WHAT IS NEEDED » Everything in the data below is left aside except the lines from the one containing "decode [0x47] = .error" through the one containing "after (fun t"; repeat those exactly.
RECORDS FOR THIS EXERCISE: Begin
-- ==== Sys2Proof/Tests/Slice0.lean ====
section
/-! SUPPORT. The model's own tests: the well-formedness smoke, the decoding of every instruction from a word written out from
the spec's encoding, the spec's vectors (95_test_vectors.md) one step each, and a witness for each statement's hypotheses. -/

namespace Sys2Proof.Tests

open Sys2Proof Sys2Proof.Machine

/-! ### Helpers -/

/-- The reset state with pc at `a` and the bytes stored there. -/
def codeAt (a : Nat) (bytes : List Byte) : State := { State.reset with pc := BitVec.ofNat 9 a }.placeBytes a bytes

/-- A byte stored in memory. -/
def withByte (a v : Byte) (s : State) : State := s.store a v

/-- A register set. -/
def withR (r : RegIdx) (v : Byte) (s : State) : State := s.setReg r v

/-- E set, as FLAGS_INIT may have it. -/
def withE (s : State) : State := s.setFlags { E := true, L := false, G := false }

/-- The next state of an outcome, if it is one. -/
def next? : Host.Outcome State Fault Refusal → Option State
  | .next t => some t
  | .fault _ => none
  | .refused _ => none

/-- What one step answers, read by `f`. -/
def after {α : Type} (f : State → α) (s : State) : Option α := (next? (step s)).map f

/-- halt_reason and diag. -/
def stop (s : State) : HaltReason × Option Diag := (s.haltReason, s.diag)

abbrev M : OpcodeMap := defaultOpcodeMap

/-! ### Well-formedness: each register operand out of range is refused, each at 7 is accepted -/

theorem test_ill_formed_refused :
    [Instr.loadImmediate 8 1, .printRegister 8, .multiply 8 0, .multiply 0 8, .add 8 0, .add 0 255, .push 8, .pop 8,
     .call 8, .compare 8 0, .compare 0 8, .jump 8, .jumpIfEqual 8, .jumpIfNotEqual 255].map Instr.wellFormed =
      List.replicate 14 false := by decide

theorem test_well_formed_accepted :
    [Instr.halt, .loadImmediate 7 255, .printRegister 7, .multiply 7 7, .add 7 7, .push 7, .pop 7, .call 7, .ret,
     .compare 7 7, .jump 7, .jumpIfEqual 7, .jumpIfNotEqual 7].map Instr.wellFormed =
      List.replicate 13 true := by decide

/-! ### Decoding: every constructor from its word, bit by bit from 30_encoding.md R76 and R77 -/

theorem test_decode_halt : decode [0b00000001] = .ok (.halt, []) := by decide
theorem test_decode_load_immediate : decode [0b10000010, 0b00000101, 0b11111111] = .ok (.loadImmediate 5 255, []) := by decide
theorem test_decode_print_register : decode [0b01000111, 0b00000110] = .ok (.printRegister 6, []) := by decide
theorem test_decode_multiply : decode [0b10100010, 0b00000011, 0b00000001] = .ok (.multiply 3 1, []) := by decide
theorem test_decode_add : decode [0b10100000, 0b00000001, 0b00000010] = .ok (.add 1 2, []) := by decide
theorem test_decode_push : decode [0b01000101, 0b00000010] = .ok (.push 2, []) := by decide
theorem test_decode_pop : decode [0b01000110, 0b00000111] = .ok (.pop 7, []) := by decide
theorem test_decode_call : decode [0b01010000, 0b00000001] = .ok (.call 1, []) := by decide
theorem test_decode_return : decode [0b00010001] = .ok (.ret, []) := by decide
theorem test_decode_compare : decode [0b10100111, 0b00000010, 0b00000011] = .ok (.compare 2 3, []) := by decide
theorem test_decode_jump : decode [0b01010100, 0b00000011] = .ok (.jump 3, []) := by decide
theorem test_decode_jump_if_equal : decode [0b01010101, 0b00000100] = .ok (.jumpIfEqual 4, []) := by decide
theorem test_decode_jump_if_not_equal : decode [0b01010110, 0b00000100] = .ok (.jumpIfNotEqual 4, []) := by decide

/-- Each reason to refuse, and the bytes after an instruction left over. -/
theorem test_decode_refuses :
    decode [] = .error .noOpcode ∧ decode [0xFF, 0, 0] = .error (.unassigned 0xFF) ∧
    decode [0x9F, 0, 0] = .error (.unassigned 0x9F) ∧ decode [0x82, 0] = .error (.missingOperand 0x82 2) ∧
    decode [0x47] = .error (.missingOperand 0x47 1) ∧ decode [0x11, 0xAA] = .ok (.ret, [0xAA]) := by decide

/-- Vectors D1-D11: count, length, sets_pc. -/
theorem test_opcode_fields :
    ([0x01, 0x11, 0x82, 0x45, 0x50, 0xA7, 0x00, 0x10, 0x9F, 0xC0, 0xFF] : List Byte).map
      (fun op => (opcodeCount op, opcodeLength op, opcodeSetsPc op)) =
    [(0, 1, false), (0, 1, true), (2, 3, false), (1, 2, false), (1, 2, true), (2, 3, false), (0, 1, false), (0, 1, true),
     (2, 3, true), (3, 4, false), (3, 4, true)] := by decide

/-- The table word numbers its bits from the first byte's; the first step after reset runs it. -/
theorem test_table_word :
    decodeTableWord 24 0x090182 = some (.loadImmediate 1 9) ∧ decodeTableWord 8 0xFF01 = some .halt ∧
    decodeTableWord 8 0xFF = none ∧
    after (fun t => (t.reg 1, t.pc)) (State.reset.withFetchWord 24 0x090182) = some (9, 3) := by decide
RECORDS FOR THIS EXERCISE: End
RECORDS FOR THIS EXERCISE: Begin
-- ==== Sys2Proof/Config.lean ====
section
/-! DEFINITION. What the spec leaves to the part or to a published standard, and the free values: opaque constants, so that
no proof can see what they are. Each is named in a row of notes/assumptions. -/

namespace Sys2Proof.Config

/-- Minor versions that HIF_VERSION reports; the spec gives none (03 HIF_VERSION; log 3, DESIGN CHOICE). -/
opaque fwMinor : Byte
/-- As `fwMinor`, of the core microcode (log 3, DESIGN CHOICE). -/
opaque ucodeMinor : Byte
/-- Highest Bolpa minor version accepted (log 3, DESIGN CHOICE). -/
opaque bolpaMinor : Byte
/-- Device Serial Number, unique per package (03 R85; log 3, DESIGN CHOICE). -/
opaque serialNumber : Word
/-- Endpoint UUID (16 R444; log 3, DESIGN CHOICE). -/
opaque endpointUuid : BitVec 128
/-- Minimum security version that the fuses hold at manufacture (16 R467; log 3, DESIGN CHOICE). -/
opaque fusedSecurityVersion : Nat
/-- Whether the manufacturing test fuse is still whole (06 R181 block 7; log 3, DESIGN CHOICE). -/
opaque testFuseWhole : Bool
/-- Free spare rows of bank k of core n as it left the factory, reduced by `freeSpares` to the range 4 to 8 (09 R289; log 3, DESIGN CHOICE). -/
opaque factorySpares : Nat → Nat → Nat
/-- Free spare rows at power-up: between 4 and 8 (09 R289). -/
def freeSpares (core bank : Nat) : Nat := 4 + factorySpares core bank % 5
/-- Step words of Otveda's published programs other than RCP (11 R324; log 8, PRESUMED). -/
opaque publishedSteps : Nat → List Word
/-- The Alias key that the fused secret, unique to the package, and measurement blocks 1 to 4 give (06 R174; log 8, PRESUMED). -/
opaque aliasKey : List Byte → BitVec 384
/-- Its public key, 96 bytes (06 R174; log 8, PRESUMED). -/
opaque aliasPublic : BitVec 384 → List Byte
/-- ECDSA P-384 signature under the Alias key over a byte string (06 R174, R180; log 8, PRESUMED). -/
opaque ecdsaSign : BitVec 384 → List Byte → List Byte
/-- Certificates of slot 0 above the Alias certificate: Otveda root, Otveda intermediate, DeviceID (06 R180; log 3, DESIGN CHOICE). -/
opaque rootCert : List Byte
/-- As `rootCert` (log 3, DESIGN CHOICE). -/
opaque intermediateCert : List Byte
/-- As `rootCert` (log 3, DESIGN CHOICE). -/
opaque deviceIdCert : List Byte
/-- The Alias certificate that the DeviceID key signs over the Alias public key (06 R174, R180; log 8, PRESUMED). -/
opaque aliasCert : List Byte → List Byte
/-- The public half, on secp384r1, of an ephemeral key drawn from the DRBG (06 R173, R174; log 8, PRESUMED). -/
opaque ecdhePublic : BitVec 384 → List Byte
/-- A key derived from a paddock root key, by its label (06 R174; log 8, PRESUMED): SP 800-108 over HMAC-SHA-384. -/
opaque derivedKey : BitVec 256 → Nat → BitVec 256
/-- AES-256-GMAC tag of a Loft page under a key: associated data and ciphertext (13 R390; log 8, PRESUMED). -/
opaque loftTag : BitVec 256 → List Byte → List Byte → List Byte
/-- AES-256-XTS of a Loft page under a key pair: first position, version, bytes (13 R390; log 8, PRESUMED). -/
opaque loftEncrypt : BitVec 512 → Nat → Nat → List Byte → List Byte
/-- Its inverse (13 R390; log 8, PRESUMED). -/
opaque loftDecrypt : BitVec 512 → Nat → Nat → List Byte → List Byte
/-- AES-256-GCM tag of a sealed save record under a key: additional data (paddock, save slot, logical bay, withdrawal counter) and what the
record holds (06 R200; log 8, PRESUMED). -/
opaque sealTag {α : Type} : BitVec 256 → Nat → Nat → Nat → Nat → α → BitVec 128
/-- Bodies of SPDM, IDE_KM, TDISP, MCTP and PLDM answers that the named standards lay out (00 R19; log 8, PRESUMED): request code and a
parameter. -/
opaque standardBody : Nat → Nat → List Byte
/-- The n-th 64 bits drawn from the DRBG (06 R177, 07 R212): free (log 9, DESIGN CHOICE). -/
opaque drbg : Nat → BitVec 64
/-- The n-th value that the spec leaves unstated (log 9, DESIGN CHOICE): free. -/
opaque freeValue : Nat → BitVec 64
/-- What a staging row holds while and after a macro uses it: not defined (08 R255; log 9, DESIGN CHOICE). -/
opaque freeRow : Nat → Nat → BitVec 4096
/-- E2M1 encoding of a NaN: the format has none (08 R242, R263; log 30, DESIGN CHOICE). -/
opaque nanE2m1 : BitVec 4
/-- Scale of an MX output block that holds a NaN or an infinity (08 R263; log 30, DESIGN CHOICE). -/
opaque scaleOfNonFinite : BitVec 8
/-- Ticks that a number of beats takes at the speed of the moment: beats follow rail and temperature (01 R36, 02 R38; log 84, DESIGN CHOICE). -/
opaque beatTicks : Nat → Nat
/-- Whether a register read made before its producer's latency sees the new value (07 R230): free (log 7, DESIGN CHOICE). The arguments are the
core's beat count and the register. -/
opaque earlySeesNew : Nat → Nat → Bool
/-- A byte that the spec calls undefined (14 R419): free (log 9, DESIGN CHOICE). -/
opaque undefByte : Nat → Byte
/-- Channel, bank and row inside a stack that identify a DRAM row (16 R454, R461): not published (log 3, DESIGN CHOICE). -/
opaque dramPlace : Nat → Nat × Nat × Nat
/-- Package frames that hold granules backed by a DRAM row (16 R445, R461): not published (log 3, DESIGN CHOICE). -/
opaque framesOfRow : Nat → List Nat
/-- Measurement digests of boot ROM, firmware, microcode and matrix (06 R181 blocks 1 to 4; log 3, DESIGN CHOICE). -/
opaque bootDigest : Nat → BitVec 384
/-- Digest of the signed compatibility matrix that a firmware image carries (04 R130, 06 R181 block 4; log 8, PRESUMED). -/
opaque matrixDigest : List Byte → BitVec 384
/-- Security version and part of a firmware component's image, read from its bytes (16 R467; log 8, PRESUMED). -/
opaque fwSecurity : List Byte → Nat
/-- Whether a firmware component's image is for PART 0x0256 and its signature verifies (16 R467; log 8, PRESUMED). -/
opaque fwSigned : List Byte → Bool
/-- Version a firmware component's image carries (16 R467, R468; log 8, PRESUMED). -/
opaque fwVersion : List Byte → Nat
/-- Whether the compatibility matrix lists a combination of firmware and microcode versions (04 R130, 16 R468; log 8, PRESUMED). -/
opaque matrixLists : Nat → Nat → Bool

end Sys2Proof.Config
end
RECORDS FOR THIS EXERCISE: End
TASK OUTPUT »
    decode [0x47] = .error (.missingOperand 0x47 1) ∧ decode [0x11, 0xAA] = .ok (.ret, [0xAA]) := by decide

/-- Vectors D1-D11: count, length, sets_pc. -/
theorem test_opcode_fields :
    ([0x01, 0x11, 0x82, 0x45, 0x50, 0xA7, 0x00, 0x10, 0x9F, 0xC0, 0xFF] : List Byte).map
      (fun op => (opcodeCount op, opcodeLength op, opcodeSetsPc op)) =
    [(0, 1, false), (0, 1, true), (2, 3, false), (1, 2, false), (1, 2, true), (2, 3, false), (0, 1, false), (0, 1, true),
     (2, 3, true), (3, 4, false), (3, 4, true)] := by decide

/-- The table word numbers its bits from the first byte's; the first step after reset runs it. -/
theorem test_table_word :
    decodeTableWord 24 0x090182 = some (.loadImmediate 1 9) ∧ decodeTableWord 8 0xFF01 = some .halt ∧
    decodeTableWord 8 0xFF = none ∧
    after (fun t => (t.reg 1, t.pc)) (State.reset.withFetchWord 24 0x090182) = some (9, 3) := by decide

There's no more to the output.